The genetic studies of Borges (2015), Cota et al. (2017), Gomes (2017) and Borges et al. (2018) all agree with ours in the absence of correlation between geographical and genetic distance, suggesting lack of an isolation-by-distance effect. These studies also support the view that significant inter-population gene flow occurs, including between wild and domesticated ones. The study of A. humile by Cota et al. (2017), based on co-dominant microsatellite markers, suggested another source of genetic structure. They observed significant inbreeding within most populations, and this led them to propose that the natural clumping of the plants of this species would promote crossing between genetically very similar flowers and the consequently increased inbreeding levels would lead to a stronger spatial genetic structure of the populations. Clumped physiognomy is also a characteristic of populations of the restinga ecotype of A. occidentale (Andrade et al. 2019), and the inbreeding effect reported by Cota et al. (2017) is therefore a possible contribution to their genetic structure which should be investigated in the future.

Our study adds to current knowledge of the genetic diversity and structure of wild cashew populations in northeast Brazil, but a robust understanding of the genetic patterns is still a future goal. Basic taxonomic information such as the distinction between cerrado and restinga ecotypes (Mitchell and Mori 1987, Andrade et al. 2019) and an accurate estimate of the geographical range of wild cashews remain to be fully established. Our study, like those of Cota et al. (2017) and Gomes (2017), indicates that intra-specific geographical patterns are complex. Wild populations of A. occidentale showed high genetic diversity within a small area and most were genetically distinct, but no consistent geographical genetic pattern has yet emerged. Along the northern coast of northeast Brazil, wild cashew populations are present in large areas of restinga habitat of the states of Maranhão, Piauí, Ceará and Rio Grande do Norte, and represent a major and as yet poorly investigated resource for researchers working on genetic diversity of cashews. Some of these areas are relatively remote and likely to be less influenced by gene flow from domesticated orchards, increasing their potential for scientific investigation.
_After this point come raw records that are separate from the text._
-- ==== Sys2Proof/Certificates/Slice0/Obligations.lean ====
section
/-! DEFINITION. The statements. In a statement about `exec`, `s` is the state in which the execute step starts:
`s.pc` is already `a + 2`, so the fetch address `a` is `s.pc - 2`. "D<n>" is a decision of 92_eei_decisions.md: the
spec's own choice, which the model follows. The numeric codes and the latches of a report are D26 (log entry 20), the
words of 30 of the 34 rows are D4 (log entry 8). -/

open Sys2Proof Sys2Proof.Machine

/-! ### Reset, Load, Tick, SetKey (70_reset_and_hazards.md, 20_memory.md R69, 60_exceptions.md R250) -/

/-- The 80 font bytes, written out from 10_state.md R33, digit by digit. -/
def specFont : List Byte :=
  [0xF0, 0x90, 0x90, 0x90, 0xF0] ++ [0x20, 0x60, 0x20, 0x20, 0x70] ++ [0xF0, 0x10, 0xF0, 0x80, 0xF0] ++
  [0xF0, 0x10, 0xF0, 0x10, 0xF0] ++ [0x90, 0x90, 0xF0, 0x10, 0x10] ++ [0xF0, 0x80, 0xF0, 0x10, 0xF0] ++
  [0xF0, 0x80, 0xF0, 0x90, 0xF0] ++ [0xF0, 0x10, 0x20, 0x40, 0x40] ++ [0xF0, 0x90, 0xF0, 0x90, 0xF0] ++
  [0xF0, 0x90, 0xF0, 0x10, 0xF0] ++ [0xF0, 0x90, 0xF0, 0x90, 0x90] ++ [0xE0, 0x90, 0xE0, 0x90, 0xE0] ++
  [0xF0, 0x80, 0x80, 0x80, 0xF0] ++ [0xE0, 0x90, 0x90, 0x90, 0xE0] ++ [0xF0, 0x80, 0xF0, 0x80, 0xF0] ++
  [0xF0, 0x80, 0xF0, 0x80, 0x80]

/-- The state after reset is R35's, whatever the font base is. The font bytes are R33's table (D3, log entry 7); `PC`
and the rest of memory are D7 and D8 (log entries 10, 11). -/
def Obligations.ResetStateHoldsSpecValues : Prop :=
  State.reset.AtResetValues specFont

/-- R35, R270. The Reset transaction, in any state, Halted included, puts every piece of state at its reset
value, whatever the parameters; of the model's own fields the parameters, the rest of the schedule and the
sticky mark stay (log entries 1, 4, 6). Nothing else leaves Halted. The values of D3, D7, D8 are as in the statement
before. -/
def Obligations.ResetTransactionRestoresSpecValues : Prop :=
  (∀ (s : State) (rest : List Transaction), s.pending = .reset :: rest →
    ∃ t, step s = .next t ∧ t.AtResetValues specFont ∧ t.params = s.params ∧ t.pending = rest ∧
      t.condSeen = s.condSeen ∧ t.result = .silent) ∧
  ∀ s t : State, step s = .next t → s.status = .halted → t.status = .running → s.pending.head? = some .reset

/-- R69. Load writes the ROM at 0x200 and nothing else, or, for a ROM of more than 3584 bytes, writes nothing and
answers `RomTooLarge` (D27, log entry 21). The answer is the model's field (log entry 5). -/
def Obligations.LoadWritesRomOrNothing : Prop :=
  ∀ (s : State) (rom : List Byte) (rest : List Transaction), s.pending = .load rom :: rest → s.MemCanonical →
    (rom.length ≤ 3584 →
      ∃ t, step s = .next t ∧ (∀ k, k < rom.length → t.readByte (0x200 + k) = rom.getD k 0x00#8) ∧
        SameMemoryOutside 0x200 rom.length s t ∧
        t = { s with mem := t.mem, pending := rest, result := .ok }) ∧
    (3584 < rom.length → step s = .next { s with pending := rest, result := .romTooLarge })

/-- R250: Tick decrements both timers toward zero and touches nothing else. That it does so whatever the status is,
Halted included, is R252, the spec's own decision D23 (log entry 19); the schedule and the answer are the model's
fields (DESIGN CHOICE, log entries 4, 5). -/
def Obligations.TickCountsBothTimersDown : Prop :=
  ∀ (s : State) (rest : List Transaction), s.pending = .tick :: rest →
    ∃ t, step s = .next t ∧ t.dt.toNat = s.dt.toNat - 1 ∧ t.st.toNat = s.st.toNat - 1 ∧ SameMemory s t ∧
      t = { s with dt := t.dt, st := t.st, pending := rest, result := .silent }

/-- R31, R280. SetKey writes one key state and nothing else; an observation changes nothing but the answer (D24, D32;
log entries 4, 5, 23). What it answers is `ObservationAnswersState`. -/
def Obligations.SetKeyWritesOneKey : Prop :=
  (∀ (s : State) (k : KeyIdx) (p : Bool) (rest : List Transaction), s.pending = .setKey k p :: rest →
    ∃ t, step s = .next t ∧ t.keyHeld k = p ∧ (∀ j, j ≠ k → t.keyHeld j = s.keyHeld j) ∧ SameMemory s t ∧
      t = { s with key := t.key, pending := rest, result := .silent }) ∧
  ∀ (s : State) (what : Observable) (rest : List Transaction), s.pending = .observe what :: rest →
    ∃ t, step s = .next t ∧ SameMemory s t ∧ t = { s with pending := rest, result := t.result }

/-- R288, R271 (both the spec's inferences). A Load of a ROM that fits takes the reset values to the launch state of
that ROM, and so do a Reset and a Load in any state: byte `0x200 + k` is byte `k` of the ROM, the 80 font bytes stand
at the font base, every other byte is 0, and every other piece of state has its value of R35. The parameters, the
schedule, the answer, the sticky mark and the memory form are the model's (log entries 1, 4, 5, 6, 10); the values of
D3, D7, D8 are as above. -/
def Obligations.LoadAfterResetLaunches : Prop :=
  ∀ (rom : List Byte) (rest : List Transaction), rom.length ≤ 3584 →
    (∀ p : Params, ∃ t, step { State.resetWith p with pending := .load rom :: rest } = .next t ∧
      t.Launched specFont rom ∧ t.params = p ∧ t.pending = rest ∧ t.result = .ok ∧ t.Clean ∧ t.MemCanonical) ∧
    ∀ s : State, s.pending = .reset :: .load rom :: rest →
      ∃ u t, step s = .next u ∧ step u = .next t ∧
        t.Launched specFont rom ∧ t.params = s.params ∧ t.pending = rest ∧ t.result = .ok ∧
        t.condSeen = s.condSeen ∧ t.MemCanonical

/-! ### The Cycle (70_reset_and_hazards.md R281, 60_exceptions.md) -/

/-- R281. A step whose Cycle fetches and decodes `i` is the meaning of `i` in the state past the instruction. The
schedule, the count of free bytes and the answer are the model's fields (log entries 3, 4, 5). -/
def Obligations.StepRunsDecodedInstruction : Prop :=
  ∀ (s : State) (rnd : Byte) (i : Instr), s.Executes rnd i → step s = exec i (s.executing rnd)

/-- R64. A fetch at a `PC` that is odd, below 0x200 or above 4094 raises `OutOfBounds.Pc`, and nothing but the report
and the Cycle's own inputs changes (D9, log entry 11); at any other `PC` the word fetched is the two bytes at `PC`, the
high byte at the lower address. -/
def Obligations.FetchChecksProgramCounter : Prop :=
  ∀ (s : State) (rnd : Byte), s.CycleNext rnd →
    (¬ s.PcLegal →
      ∃ t, step s = .next t ∧ Reports 3#3 s.pc s.pc t ∧
        t.sansReport s = { s.executing rnd with pc := s.pc, result := s.result }) ∧
    (s.PcLegal → ∀ i,
      decodeWord (BitVec.ofNat 16
        ((s.readByte s.pc.toNat).toNat * 256 + (s.readByte (s.pc.toNat + 1)).toNat)) = some i →
      step s = exec i (s.executing rnd))

/-- R233. An illegal word raises `Fatal` with the word and its address: `PC` is past it, the core is Halted, and
nothing else but the report changes; the next Cycle is then refused (D25, log entry 19). -/
def Obligations.IllegalWordHalts : Prop :=
  ∀ (s : State) (rnd : Byte) (op : Word), s.CycleNext rnd → s.PcLegal →
    decode s.fetchBytes = .error (.unmatchedWord op) →
    ∃ t, step s = .next t ∧ Reports 1#3 op s.pc t ∧ t.status = .halted ∧ t.pc = s.pc + 2#16 ∧
      t.sansReport s = { s.executing rnd with status := .halted, result := s.result } ∧
      ∀ rnd' : Byte, step { t with pending := [.cycle rnd'] } =
        .next { t with pending := [], result := .refusedHalted }

/-- R240. A Cycle while Halted changes no state and answers `Refused(Halted)`; every other transaction is still
accepted (D23, D25; log entry 19). -/
def Obligations.HaltedRefusesOnlyCycles : Prop :=
  (∀ s : State, s.status = .halted → ((∃ rnd, s.pending.head? = some (.cycle rnd)) ∨ s.pending = []) →
    step s = .next { s with
      pending := s.pending.tail
      draws := if s.pending = [] then s.draws + 1 else s.draws
      result := .refusedHalted }) ∧
  ∀ (s : State) (x : Transaction) (rest : List Transaction), s.status = .halted → s.pending = x :: rest →
    (∀ rnd, x ≠ .cycle rnd) → ∃ t, step s = .next t ∧ t.result ≠ .refusedHalted

/-- R285, the spec's inference. The machine is total: every state has exactly one next state; no step ends in a fault
or a refusal (a condition is taken, a refused Cycle answers the host: log entries 5, 13). -/
def Obligations.EveryStateHasNextState : Prop :=
  ∀ s : State, ∃ t, step s = .next t

/-- R232, R236, R32. A Cycle of a running core either answers `Ok` and leaves the latches and the mark alone, or
reports exactly one condition, of code 1 to 6, whose address is the `PC` the cycle started from (R237 is the spec's
inference). -/
def Obligations.CycleReportsAtMostOneCondition : Prop :=
  ∀ (s t : State) (rnd : Byte), s.CycleNext rnd → step s = .next t →
    (t.result = .ok ∧ t.errCause = s.errCause ∧ t.errVal = s.errVal ∧ t.errAddr = s.errAddr ∧
      t.condSeen = s.condSeen ∧ t.status = .running) ∨
    ∃ cause val, 1 ≤ cause.toNat ∧ cause.toNat ≤ 6 ∧ Reports cause val s.pc t ∧
      (t.status = .halted ↔ cause = 1#3)

/-- R286. At a jump to itself a Cycle leaves every piece of state unchanged (but the Cycle's own inputs and its
answer, which are the model's fields; D33). -/
def Obligations.SelfJumpChangesNothing : Prop :=
  ∀ (s : State) (rnd : Byte) (a : Imm12), s.CycleNext rnd → s.PcLegal → s.FinishedAt a →
    step s = .next { s.executing rnd with pc := s.pc }

/-! ### Control flow (40_control_flow.md) -/

/-- R122. The jump replaces the advanced `PC` and touches nothing else. -/
def Obligations.JumpSetsProgramCounter : Prop :=
  ∀ nnn : Imm12, decodeWord (BitVec.ofNat 16 (0x1000 + nnn.toNat)) = some (.jp nnn) ∧
    ∀ s, ∃ t, exec (.jp nnn) s = .next t ∧ t.pc.toNat = nnn.toNat ∧ OnlyPc s t

/-- R123. The depth and what an overflow does are D10 (log entry 12). -/
def Obligations.CallPushesReturnAddress : Prop :=
  ∀ nnn : Imm12, decodeWord (BitVec.ofNat 16 (0x2000 + nnn.toNat)) = some (.call nnn) ∧
    ∀ s : State,
      (s.sp.val < 16 →
        ∃ t, exec (.call nnn) s = .next t ∧ t.pc.toNat = nnn.toNat ∧ t.sp.val = s.sp.val + 1 ∧
          (∀ k : Fin 16, t.stack[k.val] = if k.val = s.sp.val then s.pc else s.stack[k.val]) ∧ SameMemory s t ∧
          t = { s with pc := t.pc, sp := t.sp, stack := t.stack }) ∧
      (s.sp.val = 16 →
        ∃ t, exec (.call nnn) s = .next t ∧ Reports 5#3 (BitVec.ofNat 16 nnn.toNat) (s.pc - 2#16) t ∧
          SameMemory s t ∧ t.sansReport s = s)

/-- R121. What an underflow does is D11 (log entry 12). -/
def Obligations.ReturnPopsProgramCounter : Prop :=
  decodeWord 0x00EE#16 = some .ret ∧
    ∀ s : State,
      (∀ k : Fin 16, s.sp.val = k.val + 1 →
        ∃ t, exec .ret s = .next t ∧ t.pc = s.stack[k.val] ∧ t.sp.val = k.val ∧ SameMemory s t ∧
          t = { s with pc := t.pc, sp := t.sp }) ∧
      (s.sp.val = 0 →
        ∃ t, exec .ret s = .next t ∧ Reports 6#3 0#16 (s.pc - 2#16) t ∧ SameMemory s t ∧ t.sansReport s = s)

/-- R120, R121, R123. A call that is not one too many, and the return that follows it in any state with the same stack,
come back to the instruction after the call, with the stack as deep as before. -/
def Obligations.ReturnUndoesCall : Prop :=
  ∀ (nnn : Imm12) (s t u : State), s.sp.val < 16 → exec (.call nnn) s = .next t →
    u.stack = t.stack → u.sp = t.sp →
    ∃ w, exec .ret u = .next w ∧ w.pc = s.pc ∧ w.sp = s.sp ∧
      ∀ k : Fin 16, k.val < s.sp.val → w.stack[k.val] = s.stack[k.val]

/-- R124 to R127. A skip adds 2 to the advanced `PC` exactly when its condition holds, and touches nothing else. -/
def Obligations.SkipsAddTwoOnCondition : Prop :=
  ∀ (x y : RegIdx) (nn : Byte),
    decodeWord (BitVec.ofNat 16 (0x3000 + x.val * 256 + nn.toNat)) = some (.seImm x nn) ∧
    decodeWord (BitVec.ofNat 16 (0x4000 + x.val * 256 + nn.toNat)) = some (.sneImm x nn) ∧
    decodeWord (BitVec.ofNat 16 (0x5000 + x.val * 256 + y.val * 16)) = some (.seReg x y) ∧
    decodeWord (BitVec.ofNat 16 (0x9000 + x.val * 256 + y.val * 16)) = some (.sneReg x y) ∧
    ∀ s : State, ∀ p : Instr × Bool,
      p ∈ [(.seImm x nn, decide ((s.reg x).toNat = nn.toNat)), (.sneImm x nn, !decide ((s.reg x).toNat = nn.toNat)),
        (.seReg x y, decide ((s.reg x).toNat = (s.reg y).toNat)),
        (.sneReg x y, !decide ((s.reg x).toNat = (s.reg y).toNat))] →
      ∃ t, exec p.1 s = .next t ∧ t.pc = (if p.2 then s.pc + 2#16 else s.pc) ∧ OnlyPc s t

/-- R128, in both modes; the sum is not cut to 12 bits (D16, log entry 15). -/
def Obligations.JumpWithOffsetAddsRegister : Prop :=
  ∀ nnn : Imm12, decodeWord (BitVec.ofNat 16 (0xB000 + nnn.toNat)) = some (.jpOffset nnn (topNibble nnn)) ∧
    ∀ (x : RegIdx) (s : State), ∃ t, exec (.jpOffset nnn x) s = .next t ∧ OnlyPc s t ∧
      (s.params.jumpOffsetReg = .v0 → t.pc.toNat = nnn.toNat + (s.reg 0).toNat) ∧
      (s.params.jumpOffsetReg = .vx → t.pc.toNat = nnn.toNat + (s.reg x).toNat)

/-- R25. Of the 34 instructions only jumps, calls, returns, taken skips and a waiting FX0A leave `PC` other than
`a + 2`; and one that raises leaves `PC = a + 2` (R25 is the spec's inference from the instruction rules). -/
def Obligations.OnlyTransfersMoveProgramCounter : Prop :=
  ∀ (i : Instr) (s t : State), exec i s = .next t → t.pc ≠ s.pc →
    t.errCause = s.errCause ∧ t.condSeen = s.condSeen ∧ t.result = s.result ∧
    ((∃ nnn, i = .jp nnn ∨ i = .call nnn) ∨ (∃ nnn x, i = .jpOffset nnn x) ∨ i = .ret ∨
      ((∃ x nn, i = .seImm x nn ∨ i = .sneImm x nn) ∨ (∃ x y, i = .seReg x y ∨ i = .sneReg x y) ∨
        (∃ x, i = .skp x ∨ i = .sknp x)) ∧ t.pc = s.pc + 2#16 ∨
      (∃ x, i = .ldVxK x) ∧ t.pc = s.pc - 2#16)

/-! ### Registers, arithmetic, logic (41_alu.md) -/

/-- R141, R142. Load and add an immediate byte; no flag. -/
def Obligations.ImmediatesLoadAndAdd : Prop :=
  ∀ (x : RegIdx) (nn : Byte),
    decodeWord (BitVec.ofNat 16 (0x6000 + x.val * 256 + nn.toNat)) = some (.ldImm x nn) ∧
    decodeWord (BitVec.ofNat 16 (0x7000 + x.val * 256 + nn.toNat)) = some (.addImm x nn) ∧
    ∀ s : State,
      (∃ t, exec (.ldImm x nn) s = .next t ∧ t.reg x = nn ∧ OnlyRegs [x] s t) ∧
      (∃ t, exec (.addImm x nn) s = .next t ∧ (t.reg x).toNat = ((s.reg x).toNat + nn.toNat) % 256 ∧ OnlyRegs [x] s t)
These considerations highlight the need for in situ conservation of wild cashews. Although ex situ germplasm collections are crucial for genetic diversity conservation in A. occidentale, they can provide only a simplified overview of the genetic basis of the species. In situ conservation is an important complement to germplasm collections if the widest possible genetic basis for the future agronomic development is to be ensured (Kell et al. 2012; Whitlock et al. 2016). In order to make the best choice of areas to conserve, it is clearly necessary to carry out more extensive genetic surveys at population level. In Brazil, in situ conservation has other benefits as well. Not only could wild cashews provide greater long-term economic benefit for local people if based on sound knowledge of genetic diversity, but A. occidentale is a keystone woody species (Santos-Filho et al. 2010) of the restinga vegetation which secures large areas of underlying ancient sand deposits (Guedes et al. 2017). Active dunes cause serious problems for dwellings and businesses in this region, and the effect of removing natural vegetation on reactivation of dune systems is an issue that also needs further research and is likely to become more important with increasing real estate and industrial development along the coast.


We conclude that the natural populations of the restinga ecotype of A. occidentale in the coastal regions of northeast Brazil represent a genetic resource of great importance for local people and for the future of the cashew agronomic industry. More extensive surveys of these populations are required, and future studies should include analysis of co-dominant markers, since the spatial genetic structure of the populations can only be fully understood if inbreeding can be estimated with confidence. This will provide information needed to formulate more accurately tuned in situ and ex situ conservation measures in restinga areas, reinforce management policy for existing and future conservation units and target the further selection of wild genotype accessions for Brazil’s cashew germplasm banks.